# Setup and Loss Definition

In [6]:
# sample data
import numpy as np
y_true = np.array([1, 0, 1, 1, 0])
y_pred = np.array([0.9, 0.2, 0.8, 0.7, 0.1])

In [2]:
def cross_entropy(y_true, y_pred, lambda_reg=None):
    if lambda_reg:
        return -1*np.sum(
            y_true * np.log(y_pred) + (1-y_true)*np.log(1-y_pred)
        ) + lambda_reg*np.sum(y_pred**2)
    else:
        return -1*np.sum(
            y_true * np.log(y_pred) + (1-y_true)*np.log(1-y_pred)
        )

In [None]:
# unregularized log loss
cross_entropy(y_true, y_pred)

np.float64(1.0136830778828045)

In [9]:
# regularized log loss
cross_entropy(y_true, y_pred, .5)

np.float64(2.0086830778828046)

# Modify Predictions, Understand Impact to Regularized Loss

Let's try some different pred sets and see how it impacts the regularized loss. 

In [16]:
adjustments = np.arange(.1, 1, .1)
for adj in adjustments:
    y_pred_adj = y_pred*adj
    log_loss=cross_entropy(y_true, y_pred_adj)
    regularized_loss=cross_entropy(y_true, y_pred_adj, .5)
    print(f"Trying adj of {np.round(adj,2)}: Log loss {np.round(log_loss,2)}, Reguarlized Log loss {np.round(regularized_loss,2)}")

Trying adj of 0.1: Log loss 7.62, Reguarlized Log loss 7.63
Trying adj of 0.2: Log loss 5.57, Reguarlized Log loss 5.61
Trying adj of 0.3: Log loss 4.39, Reguarlized Log loss 4.48
Trying adj of 0.4: Log loss 3.56, Reguarlized Log loss 3.72
Trying adj of 0.5: Log loss 2.92, Reguarlized Log loss 3.17
Trying adj of 0.6: Log loss 2.41, Reguarlized Log loss 2.77
Trying adj of 0.7: Log loss 1.98, Reguarlized Log loss 2.47
Trying adj of 0.8: Log loss 1.61, Reguarlized Log loss 2.25
Trying adj of 0.9: Log loss 1.29, Reguarlized Log loss 2.1


## Discussion of results

What is clear to me here is that the further away from 1 the predictions are, the closer the unregularized log loss becomes to the regularized version.
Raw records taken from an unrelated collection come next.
-- ==== Sys2Proof/Certificates/Slice0/Obligations.lean ====
section
/-! DEFINITION. The statements. Each is about a step or an event of the machine, in the words of Safety.lean: `Takes`
(R176), `left`, `Due` and `Calm` (the clock of log entry 4) and `ends` (the end of an event, log entry 9). -/

section

open Sys2Proof Sys2Proof.Machine

/-! ### The step, the rows and the end of an event -/

/-- A step takes the command at the front of the queue and is `exec` of it on the state with the queue's rest; with no
command waiting the block idles (DESIGN CHOICE, log entry 3). -/
def Obligations.StepTakesTheFrontCommand : Prop :=
  (∀ (c : Instr) (rest : List Instr) (s : State), s.pending = c :: rest → step s = exec c (s.withPending rest))
    ∧ ∀ s : State, s.pending = [] → step s = .next s

/-- Every command answers a next state in every state, and leaves the waiting commands as they are. (It rests on log
entry 2, the model's own choices.) -/
def Obligations.EveryCommandCompletes : Prop :=
  ∀ (c : Instr) (s : State), ∃ t, exec c s = .next t ∧ t.pending = s.pending

/-- The rows of the Command Handler whose kind has one payload layout: the row, its KIND, the lengths that fit (10.3,
R184). -/
def Sys2Proof.Machine.fixedRows : List (Instr × Byte × (Nat → Bool)) :=
  [(.assign, 0x01, fun l => l == 2), (.ping, 0x02, fun l => l == 1), (.readIdentity, 0x03, fun l => l == 1),
    (.readLinkCounters, 0x04, fun l => l == 2), (.resetNode, 0x05, fun l => l == 1),
    (.configRead, 0x11, fun l => l == 2 || l == 3), (.limitWrite, 0x12, fun l => l == 10),
    (.limitRead, 0x13, fun l => l == 2), (.storeSave, 0x14, fun l => l == 1), (.storeDefaults, 0x15, fun l => l == 1),
    (.planRead, 0x21, fun l => l == 2), (.scanStart, 0x22, fun l => l == 1), (.scanStop, 0x23, fun l => l == 1),
    (.scanStatus, 0x24, fun l => l == 2), (.readResults, 0x30, fun l => 3 ≤ l && l ≤ 23),
    (.readReport, 0x31, fun l => l == 3 || l == 4), (.clearExtrema, 0x32, fun l => l == 4),
    (.faultRead, 0x40, fun l => l == 3), (.faultAck, 0x41, fun l => l == 4), (.faultAckCleared, 0x42, fun l => l == 1),
    (.eqSet, 0x50, fun l => 6 ≤ l && l ≤ 71 && l % 5 == 1), (.eqStop, 0x51, fun l => l == 1),
    (.eqResume, 0x52, fun l => l == 1), (.eqRead, 0x53, fun l => l == 2), (.trim, 0x60, fun l => l == 2),
    (.lineCheck, 0x61, fun l => l == 1), (.maintAbort, 0x62, fun l => l == 1), (.standby, 0x70, fun l => l == 1)]

/-- The CONFIG_WRITE rows: the row, the item ids it is about, the width of the value field (R184). -/
def Sys2Proof.Machine.writeRows : List (Instr × Nat × Nat × Nat) :=
  [(.configWritePopulation, 1, 1, 1), (.configWriteAuxRole, 2, 5, 1), (.configWriteSumTol, 6, 6, 2),
    (.configWriteQuietSettle, 7, 7, 1), (.configWriteEqFrame, 8, 8, 2), (.configWriteSilenceTimeout, 9, 9, 1),
    (.configWriteAlertEnable, 10, 10, 1), (.configWriteAlertHoldoff, 11, 11, 1), (.configWriteWatchInterval, 12, 12, 2),
    (.configWriteLineThreshold, 13, 13, 2), (.configWriteAutostart, 14, 14, 1)]

/-- Every row of the Command Handler. -/
def Sys2Proof.Machine.commandRows : List Instr :=
  fixedRows.map (fun r => r.1) ++ writeRows.map (fun r => r.1) ++ [.configWriteReportList, .planWrite, .unknownKindCommand]

/-- No command is taken while a condition of R176 fails: the frames stay in the queue and the row changes nothing. A
row also changes nothing while the frame at the front is of another kind (log entry 2). (It rests on log entries 2 and
26, the model's own choices.) -/
def Obligations.CommandsWaitForTheirConditions : Prop :=
  (∀ c ∈ commandRows, ∀ s : State,
      s.pc.power ≠ .active ∨ 4 ≤ s.ch.replyQueue.length ∨ s.ch.pendingReplies ≠ [] ∨ s.ch.cmdQueue = [] →
      exec c s = .next s)
    ∧ (∀ r ∈ fixedRows, ∀ (s : State) (f : Frame) (rest : List Frame),
        s.ch.cmdQueue = f :: rest → f.kind ≠ r.2.1 → exec r.1 s = .next s)
    ∧ (∀ r ∈ writeRows, ∀ (s : State) (f : Frame) (rest : List Frame),
        s.ch.cmdQueue = f :: rest → f.kind ≠ 0x10 → exec r.1 s = .next s)
    ∧ (∀ (s : State) (f : Frame) (rest : List Frame), s.ch.cmdQueue = f :: rest →
        (f.kind ≠ 0x10 → exec .configWriteReportList s = .next s) ∧ (f.kind ≠ 0x20 → exec .planWrite s = .next s))

/-- The first two checks of R175: a command of an unknown kind is refused UNKNOWN_KIND whatever its length, and one of
a known kind whose LENGTH does not fit the layout of R184 is refused BAD_LENGTH; nothing else changes. R175, R169: the
form of a reply. It joins the end of the reply queue with the node's own address as origin, the command's KIND plus
0x80 (0xFF for a KIND of 0x80 or above) and the tag, the status and the data as payload; the tag of a frame with
LENGTH 0 is 0. A command from a broadcast frame gets none. (That the row for unknown kinds changes nothing while a
known KIND is in front is the model's own choice, log entry 2.) -/
def Obligations.RepliesAndTheFirstRefusals : Prop :=
  (∀ (s : State) (f : Frame) (rest : List Frame), s.Takes f rest →
    (f.kind ∉ commandKinds → exec .unknownKindCommand s = s.ends ((s.left rest).answer f .unknownKind []))
      ∧ (f.kind ∈ commandKinds → exec .unknownKindCommand s = .next s)
      ∧ (∀ r ∈ fixedRows, f.kind = r.2.1 → r.2.2 f.payload.length = false →
          exec r.1 s = s.ends ((s.left rest).answer f .badLength [])))
    ∧ (∀ (n : Node) (f : Frame) (st : Status) (data : List Byte),
    (f.address = 63 → n.answer f st data = n)
      ∧ (f.address ≠ 63 → n.answer f st data = n.withCh { n.ch with
          replyQueue := n.ch.replyQueue ++ [{
            address := BitVec.ofNat 8 n.li.address
            kind := if f.kind.toNat < 0x80 then f.kind + 0x80 else 0xFF
            payload := (match f.payload with
              | [] => 0
              | tag :: _ => tag) :: st.code :: data }] }))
This tells us that the regularization is penalizing predictions close to 1, making the model a bit more conservative in terms of predicting the positive class. Normally this kind of regularization would be done on the models weights themselves rather than the predictions (to discourage overfitting and make the model a bit more sparse).